theorem exec_effect {i : Instr} {s t : State} (h : exec i s = .next t) : Effect i s t := by
  cases i with
  | setMotor cmd => exact sendMotor_effect (.inr rfl) h
  | txSetMotor cmd => exact sendMotor_effect (.inl rfl) h
  | queryRawImu =>
    rcases unlessHalted_eq_next.1 h with ⟨-, rfl⟩ | ⟨hr, h⟩
    · exact .port _
    · cases h
      exact .sent .queryRawImu trivial hr
  | txQueryRawImu =>
    rcases unlessHalted_eq_next.1 h with ⟨-, rfl⟩ | ⟨hr, h⟩
    · exact .port _
    · cases h
      exact .sent .queryRawImu trivial hr
  | queryAttitude =>
    rcases unlessHalted_eq_next.1 h with ⟨-, rfl⟩ | ⟨hr, h⟩
    · exact .port _
    · cases h
      exact .sent .queryAttitude trivial hr
  | txQueryAttitude =>
    rcases unlessHalted_eq_next.1 h with ⟨-, rfl⟩ | ⟨hr, h⟩
    · exact .port _
    · cases h
      exact .sent .queryAttitude trivial hr
  | rawImu r => exact receiveFrame_effect h
  | attitude a => exact receiveFrame_effect h
  | otherFrame opc p => exact receiveFrame_effect h
  | mix vx vy vr =>
    rcases unlessHalted_eq_next.1 h with ⟨-, rfl⟩ | ⟨-, h⟩
    · exact .port _
    · cases h
      exact .port _
  | encode w => exact encode_effect h
  | feed b =>
    rcases unlessHalted_eq_next.1 h with ⟨-, rfl⟩ | ⟨hr, h⟩
    · exact .port _
    · exact .fed [b] t hr (by simpa [feedAll, thenDo_eq_next] using h)
  | matchFrame n =>
    rcases unlessHalted_eq_next.1 h with ⟨-, rfl⟩ | ⟨-, h⟩
    · exact .port _
    · cases h
      exact .port _
  | getRawImu =>
    simp only [exec, execGetRawImu] at h
    rcases unlessHalted_eq_next.1 h with ⟨-, rfl⟩ | ⟨-, h⟩
    · exact .port _
    · split at h
      · obtain ⟨-, h⟩ := withSlice_eq_next.1 h
        cases h
        exact .port _
      · cases h
        exact .port _
  | getAttitude =>
    simp only [exec, execGetAttitude] at h
    rcases unlessHalted_eq_next.1 h with ⟨-, rfl⟩ | ⟨-, h⟩
    · exact .port _
    · split at h
      · obtain ⟨-, h⟩ := withSlice_eq_next.1 h
        cases h
        exact .port _
      · cases h
        exact .port _
  | getFrame =>
    simp only [exec, execGetFrame] at h
    rcases unlessHalted_eq_next.1 h with ⟨-, rfl⟩ | ⟨-, h⟩
    · exact .port _
    · split at h
      · obtain ⟨-, h⟩ := withSlice_eq_next.1 h
        cases h
        exact .port _
      · cases h
        exact .port _
  | reset =>
    cases h
    exact .reset rfl

/-! ### The step -/

/-- The state of the block itself, its result port apart: what the host cannot write. -/
structure SameBlock (s t : State) : Prop where
  cfg : t.cfg = s.cfg
  rxPhase : t.rxPhase = s.rxPhase
  rxLen : t.rxLen = s.rxLen
  rxOpc : t.rxOpc = s.rxOpc
  rxIdx : t.rxIdx = s.rxIdx
  rxChk : t.rxChk = s.rxChk
  rxBuf : t.rxBuf = s.rxBuf
  rxValid : t.rxValid = s.rxValid
  halted : t.halted = s.halted
  faultInfo : t.faultInfo = s.faultInfo
  tx : t.tx = s.tx

theorem SameBlock.refl (s : State) : SameBlock s s := ⟨rfl, rfl, rfl, rfl, rfl, rfl, rfl, rfl, rfl, rfl, rfl⟩

theorem SameBlock.trans {s t u : State} (h : SameBlock s t) (g : SameBlock t u) : SameBlock s u :=
  ⟨g.cfg.trans h.cfg, g.rxPhase.trans h.rxPhase, g.rxLen.trans h.rxLen, g.rxOpc.trans h.rxOpc, g.rxIdx.trans h.rxIdx,
    g.rxChk.trans h.rxChk, g.rxBuf.trans h.rxBuf, g.rxValid.trans h.rxValid, g.halted.trans h.halted,
    g.faultInfo.trans h.faultInfo, g.tx.trans h.tx⟩

/-- Which instruction a move invokes. -/
def Invokes (m : Move) (s : State) (i : Instr) : Prop :=
  match m with
  | .op j => i = j
  | .wire bs => ∃ rest, decode s.cfg bs = .ok (i, rest)
  | .sendVelocity v => i = .mix v.vx v.vy v.vr
  | .sendNeutral => i = .mix 0 0 0
  | .feeds bs => ∃ b rest, bs = b :: rest ∧ i = .feed b
  | .encodeResult => ∃ w, s.out = .wheels w ∧ i = .encode w
  | .txResult => ∃ c, s.out = .motor c ∧ i = .txSetMotor c
  | .drain => ∃ b rest, s.transport = b :: rest ∧ i = .feed b
  | _ => False

/-- What a step does: it invokes an instruction in a state that differs only on the host's side, or it touches the host's
side alone. -/
theorem runMove_effect {m : Move} {s : State} {o : Result} (h : runMove m s = o) :
    (∃ i s', Invokes m s i ∧ SameBlock s s' ∧ s'.chosenCfg = s.chosenCfg ∧ exec i s' = o) ∨
    (∃ t, o = .next t ∧ SameBlock s t ∧ t.chosenCfg = s.chosenCfg) := by
  have same : ∀ ms, SameBlock s (push ms s) := fun ms => by constructor <;> rfl
  cases m with
  | op i => exact .inl ⟨i, s, rfl, (by constructor <;> rfl), rfl, (perform_eq_exec i s).symm.trans h⟩
  | wire bs =>
    simp only [runMove, runWire, perform_eq_exec] at h
    split at h
    · rename_i i hd
      exact .inl ⟨i, s, ⟨_, hd⟩, (by constructor <;> rfl), rfl, h⟩
    · rename_i i b rest hd
      exact .inl ⟨i, _, ⟨_, hd⟩, same _, rfl, h⟩
    · exact .inr ⟨_, h.symm, same _, rfl⟩
  | sendVelocity v => exact .inl ⟨_, _, rfl, same _, rfl, h⟩
  | sendNeutral => exact .inl ⟨_, _, rfl, same _, rfl, h⟩
  | poll => exact .inr ⟨_, h.symm, same _, rfl⟩
  | feeds bs =>
    match bs, h with
    | [], h => exact .inr ⟨_, h.symm, (by constructor <;> rfl), rfl⟩
    | [b], h => exact .inl ⟨_, _, ⟨b, [], rfl, rfl⟩, (by constructor <;> rfl), rfl, h⟩
    | b :: c :: rest, h => exact .inl ⟨_, _, ⟨b, c :: rest, rfl, rfl⟩, same _, rfl, h⟩
  | dispatch => exact .inr ⟨_, h.symm, same _, rfl⟩
  | encodeResult =>
    simp only [runMove, runEncodeResult, perform_eq_exec] at h
    split at h
    · rename_i w hw
      exact .inl ⟨_, s, ⟨w, hw, rfl⟩, (by constructor <;> rfl), rfl, h⟩
    · exact .inr ⟨_, h.symm, (by constructor <;> rfl), rfl⟩
  | txResult =>
    simp only [runMove, runTxResult, perform_eq_exec] at h
    split at h
    · rename_i c hc
      exact .inl ⟨_, s, ⟨c, hc, rfl⟩, (by constructor <;> rfl), rfl, h⟩
    · exact .inr ⟨_, h.symm, (by constructor <;> rfl), rfl⟩
  | publish =>
    simp only [runMove, runPublish, publishWith] at h
    split at h
    · split at h <;> exact .inr ⟨_, h.symm, (by constructor <;> rfl), rfl⟩
    · split at h <;> exact .inr ⟨_, h.symm, (by constructor <;> rfl), rfl⟩
    · exact .inr ⟨_, h.symm, (by constructor <;> rfl), rfl⟩
  | echo v =>
    simp only [runMove, runEcho, publishEcho, publishWith] at h
    split at h
    · split at h <;> exact .inr ⟨_, h.symm, (by constructor <;> rfl), rfl⟩
    · split at h
      · exact .inr ⟨_, h.symm, (by constructor <;> rfl), rfl⟩
      · split at h
        · split at h <;> exact .inr ⟨_, h.symm, (by constructor <;> rfl), rfl⟩
        · exact .inr ⟨_, h.symm, (by constructor <;> rfl), rfl⟩
    · exact .inr ⟨_, h.symm, (by constructor <;> rfl), rfl⟩
  | drain =>
    simp only [runMove, runDrain, perform_eq_exec] at h
    split at h
    · exact .inr ⟨_, h.symm, (by constructor <;> rfl), rfl⟩
    · split at h
      · exact .inr ⟨_, h.symm, (by constructor <;> rfl), rfl⟩
      · rename_i b rest ht
        exact .inl ⟨_, push [.dispatchIfDone, .drain] { s with transport := rest }, ⟨b, rest, ht, rfl⟩,
          (by constructor <;> rfl), rfl, h⟩
  | dispatchIfDone =>
    simp only [runMove, runDispatchIfDone] at h
    split at h <;> exact .inr ⟨_, h.symm, (by constructor <;> rfl), rfl⟩
  | consume =>
    simp only [runMove, runConsume] at h
    split at h <;> exact .inr ⟨_, h.symm, (by constructor <;> rfl), rfl⟩
  | tick => exact .inr ⟨_, h.symm, same _, rfl⟩
  | openTransport ok => cases ok <;> exact .inr ⟨_, h.symm, (by constructor <;> rfl), rfl⟩
  | wait d => exact .inr ⟨_, h.symm, (by constructor <;> rfl), rfl⟩
  | flush => exact .inr ⟨_, h.symm, (by constructor <;> rfl), rfl⟩
  | begin => exact .inr ⟨_, h.symm, (by constructor <;> rfl), rfl⟩
  | release => exact .inr ⟨_, h.symm, (by constructor <;> rfl), rfl⟩
  | startup ok => exact .inr ⟨_, h.symm, same _, rfl⟩
  | shutdown => exact .inr ⟨_, h.symm, same _, rfl⟩

/-- Where the block is not halted, a move that invokes an instruction runs it in a state that differs only on the host's
side. -/
theorem runMove_invokes {m : Move} {s : State} {i : Instr} (hv : Invokes m s i) (hh : s.halted = false) :
    ∃ s', SameBlock s s' ∧ runMove m s = exec i s' := by
  have same : ∀ ms, SameBlock s (push ms s) := fun ms => by constructor <;> rfl
  cases m with
  | op j => exact ⟨s, .refl s, by rw [show i = j from hv]; exact perform_eq_exec j s⟩
  | wire bs =>
    obtain ⟨rest, hd⟩ := hv
    cases rest with
    | nil => exact ⟨s, .refl s, by simp only [runMove, runWire, hd, perform_eq_exec]⟩
    | cons b rest => exact ⟨_, same [.wire (b :: rest)], by simp only [runMove, runWire, hd, perform_eq_exec]⟩
  | sendVelocity v => exact ⟨_, same _, by rw [show i = _ from hv]; rfl⟩
  | sendNeutral => exact ⟨_, same _, by rw [show i = _ from hv]; rfl⟩
  | feeds bs =>
    obtain ⟨b, rest, rfl, rfl⟩ := hv
    cases rest with
    | nil => exact ⟨s, .refl s, rfl⟩
    | cons c rest => exact ⟨_, same _, rfl⟩
  | encodeResult =>
    obtain ⟨w, hw, rfl⟩ := hv
    exact ⟨s, .refl s, by simp only [runMove, runEncodeResult, hw, perform_eq_exec]⟩
  | txResult =>
    obtain ⟨c, hc, rfl⟩ := hv
    exact ⟨s, .refl s, by simp only [runMove, runTxResult, hc, perform_eq_exec]⟩
  | drain =>
    obtain ⟨b, rest, ht, rfl⟩ := hv
    exact ⟨push [.dispatchIfDone, .drain] { s with transport := rest }, (by constructor <;> rfl), by
      simp [runMove, runDrain, hh, ht]⟩
  | _ => cases hv

/-- What an instruction other than RESET leaves of the host's side: everything. -/
theorem exec_host {i : Instr} {s t : State} (h : exec i s = .next t) (hi : i ≠ .reset) :
    t.cfg = s.cfg ∧ t.chosenCfg = s.chosenCfg ∧ t.pending = s.pending ∧ t.transport = s.transport ∧
      t.inertialOut = s.inertialOut ∧ t.attitudeOut = s.attitudeOut ∧ t.echoOut = s.echoOut ∧
      t.busFailing = s.busFailing ∧ t.hostPhase = s.hostPhase ∧ t.agenda = s.agenda ∧ t.inputs = s.inputs := by
  cases exec_effect h with
  | reset hr => exact absurd hr hi
  | fed bs t hr h =>
    rw [feedAll_effect h]
    exact ⟨rfl, rfl, rfl, rfl, rfl, rfl, rfl, rfl, rfl, rfl, rfl⟩
  | _ => exact ⟨rfl, rfl, rfl, rfl, rfl, rfl, rfl, rfl, rfl, rfl, rfl⟩

theorem build_ne_reset (row : Row) (opc : Byte) (p : List Byte) : (row.build opc p : Instr) ≠ .reset := by
  cases row <;> simp [Row.build]

/-- What is decoded is a frame. -/
theorem decode_isFrame {c : Config} {bs rest : List Byte} {i : Instr} (h : decode c bs = .ok (i, rest)) :
    i ≠ .reset := by
  unfold decode decodeBody at h
  repeat' split at h
  all_goals
    cases h
  exact build_ne_reset _ _ _

/-- Only the move `.op .reset` invokes RESET. -/
theorem invokes_reset {m : Move} {s : State} (h : Invokes m s .reset) : m = .op .reset := by
  cases m with
  | op j => rw [show j = .reset from (show Instr.reset = j from h).symm]
  | wire bs =>
    obtain ⟨rest, h⟩ := h
    exact absurd rfl (decode_isFrame h)
  | feeds bs => obtain ⟨b, rest, -, h⟩ := h; cases h
  | encodeResult => obtain ⟨w, -, h⟩ := h; cases h
  | txResult => obtain ⟨c, -, h⟩ := h; cases h
  | drain => obtain ⟨b, rest, -, h⟩ := h; cases h
  | _ => cases h

/-- `neutralJustSent` reads the configuration and TX alone. -/
theorem neutralJustSent_congr {s t : State} (hc : t.cfg = s.cfg) (ht : t.tx = s.tx) :
    neutralJustSent t = neutralJustSent s := by
  simp only [neutralJustSent, hc, ht]

/-- TX ends with the neutral frame: it is what it held before, and that frame. -/
theorem neutralJustSent_iff {s : State} :
    neutralJustSent s = true ↔ s.tx = s.tx.take (sentBeforeNeutral s) ++ neutralFrame s.cfg := by
  unfold neutralJustSent sentBeforeNeutral
  rw [List.isSuffixOf_iff_suffix]
  constructor
  · rintro ⟨x, hx⟩
    rw [← hx]
    simp
  · intro h
    exact ⟨_, h.symm⟩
==*==
> About this task
In your answer, include only the lines above starting at the line that holds "perform_eq_exec j s⟩" and ending at the line that holds "exact ⟨s, .refl s, rfl⟩", copied exactly.

> Exercise response
  | op j => exact ⟨s, .refl s, by rw [show i = j from hv]; exact perform_eq_exec j s⟩
  | wire bs =>
    obtain ⟨rest, hd⟩ := hv
    cases rest with
    | nil => exact ⟨s, .refl s, by simp only [runMove, runWire, hd, perform_eq_exec]⟩
    | cons b rest => exact ⟨_, same [.wire (b :: rest)], by simp only [runMove, runWire, hd, perform_eq_exec]⟩
  | sendVelocity v => exact ⟨_, same _, by rw [show i = _ from hv]; rfl⟩
  | sendNeutral => exact ⟨_, same _, by rw [show i = _ from hv]; rfl⟩
  | feeds bs =>
    obtain ⟨b, rest, rfl, rfl⟩ := hv
    cases rest with
    | nil => exact ⟨s, .refl s, rfl⟩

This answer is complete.